**The problem**
In the entries below, find each line with the string "rest" and copy it.

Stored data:
****************************************

/-- The handle of buffer `i` of pool `k`, and back (R488). -/
def handleOf (k i : Nat) : Nat := k * 2 ^ 21 + i
def handlePool (h : Nat) : Nat := h / 2 ^ 21 % 8
def handleIndex (h : Nat) : Nat := h % 2 ^ 21

/-- Where a buffer lies. -/
def State.bufAddr (s : State) (h : Nat) : Nat := s.poolBase (handlePool h) + handleIndex h * poolBytes (handlePool h)

/-- The bytes of a buffer in service SRAM, from its byte `o` on. -/
def State.bufBytes (s : State) (h o n : Nat) : List Byte := s.sramBytes (s.bufAddr h + o) n

/-- An address of the service SRAM lies in a pool placed there: in its buffers or in its free ring (R488). -/
def State.sramPooled (s : State) (a : Nat) : Bool :=
  (List.range 8).any (fun k => !s.poolHost k
    && (decide (s.poolBase k ≤ a ∧ a < s.poolBase k + s.poolCount k * poolBytes k)
      || decide (s.poolRing k ≤ a ∧ a < s.poolRing k + 4 * s.poolCount k)))

/-- FREE counts the buffers in the cache and the ring together, and LOW follows its lowest value (R489, R498). -/
def State.poolShow (s : State) (k : Nat) : State :=
  let p := s.pool k
  let free := p.cache.length + p.count
  let s := s.put F.BPM_POOL_FREE_FREE free k
  s.put F.BPM_POOL_LOW_LOW (min (s.get F.BPM_POOL_LOW_LOW k) free) k

/-- Replace a pool and report its count. -/
def State.poolSet (s : State) (k : Nat) (p : Pool) : State := (s.setPool k p).poolShow k

/-- A handle as a ring entry holds it (R489): 4 bytes, least significant first (DESIGN CHOICE, log entry 40). -/
def ringEntry (h : Nat) : List Byte := leBytes 4 (h % 2 ^ 24)

/-- Write the handles of buffers into the ring from place `pos` on: in service SRAM, or as writes to the host's memory. -/
def State.ringWrite (s : State) (k pos : Nat) (l : List Nat) : State :=
  let n := s.poolCount k
  (l.zipIdx).foldl (fun s e =>
    let a := s.poolRing k + 4 * ((pos + e.2) % n)
    if s.poolHost k then s.emit (.hostWrite (s.get F.BPM_CFG_HOST) a (ringEntry (handleOf k e.1)))
    else s.sramWrite a (ringEntry (handleOf k e.1))) s

/-- A pool in service SRAM is filled with every buffer free, in ascending handle order (R488, R571): the cache holds the first 16,
the ring the rest (DESIGN CHOICE, log entry 41). -/
def State.poolBuild (s : State) (k : Nat) : State :=
  let n := s.poolCount k
  if n = 0 ∨ s.poolHost k = true then s.setPool k {}
  else
    let c := min 16 n
    let rest := (List.range (n - c)).map (fun i => c + i)
    ((s.ringWrite k 0 rest).poolSet k { cache := List.range c, head := 0, count := n - c }).put F.BPM_POOL_LOW_LOW n k

/-- All pools of the service SRAM. -/
def State.poolsBuild (s : State) : State := (List.range 8).foldl State.poolBuild s

/-- A BIST of the service SRAM loses the free rings of its pools until the next reset episode (R58). -/
def State.poolsLost (s : State) : State :=
  (List.range 8).foldl (fun s k =>
    if s.poolCount k = 0 ∨ s.poolHost k = true then s
    else s.poolSet k { s.pool k with cache := [], count := 0, lost := true }) s

/-- DMA14 carries free-ring traffic: unless it is paused or stopped (DEDUCED, log entry 42). -/
def State.dma14Runs (s : State) : Bool :=
  let st := s.get F.DMA_CH_STAT_STATE 14
  st == 0 || st == 1

/-- The read requests for `n` bytes of host memory from `a` on: each of at most 512 bytes, none across a boundary of 4 KiB (R472). -/
def readParts : Nat → Nat → Nat → List (Nat × Nat)
  | 0, _, _ => []
  | k + 1, a, n =>
    if n = 0 then []
    else
      let m := min n (512 - a % 512)
      (a, m) :: readParts k (a + m) (n - m)

/-- Issue the read requests for `n` bytes of a host's memory from `a` on (R472). -/
def State.hostReads (s : State) (host a n : Nat) : State :=
  { s with out := s.out ++ (readParts n (a % 2 ^ 64) n).map (fun e => .hostRead host (e.1 % 2 ^ 64) e.2) }

/-- Read `n` items of `size` bytes of a ring in a host's memory, from place `pos` on: up to the ring's end, then from its start. -/
def State.ringReads (s : State) (host base size len pos n : Nat) : State :=
  let first := min n (len - pos)
  (s.hostReads host (base + size * pos) (size * first)).hostReads host base (size * (n - first))

/-- Refill the cache with up to 16 handles from its ring (R489). For a pool in host memory `data` is what the ring entries hold. -/
def State.cacheRefill (s : State) (k : Nat) (data : List Word) : State :=
  let p := s.pool k
  let n := min 16 p.count
  if p.cache.length < 8 ∧ 0 < n ∧ p.lost = false then
    if s.poolHost k then
      if s.dma14Runs ∧ data.length = n then
        let s := s.ringReads (s.get F.BPM_CFG_HOST) (s.poolRing k) 4 (s.poolCount k) p.head n
        s.poolSet k { p with cache := p.cache ++ data.map (fun w => handleIndex w.toNat), head := (p.head + n) % s.poolCount k,
                             count := p.count - n }
      else s
    else
      let l := (List.range n).map (fun i => handleIndex (leNat (s.sramBytes (s.poolRing k + 4 * ((p.head + i) % s.poolCount k)) 4)))
      s.poolSet k { p with cache := p.cache ++ l, head := (p.head + n) % s.poolCount k, count := p.count - n }
  else s

/-- Spill 16 handles from the cache to the ring (R489). -/
def State.spill (s : State) (k : Nat) : State :=
  let p := s.pool k
  let s := s.ringWrite k (p.head + p.count) (p.cache.take 16)
  s.poolSet k { p with cache := p.cache.drop 16, count := p.count + (p.cache.take 16).length }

****************************************

**Response area**
the ring the rest (DESIGN CHOICE, log entry 41). -/
    let rest := (List.range (n - c)).map (fun i => c + i)
    ((s.ringWrite k 0 rest).poolSet k { cache := List.range c, head := 0, count := n - c }).put F.BPM_POOL_LOW_LOW n k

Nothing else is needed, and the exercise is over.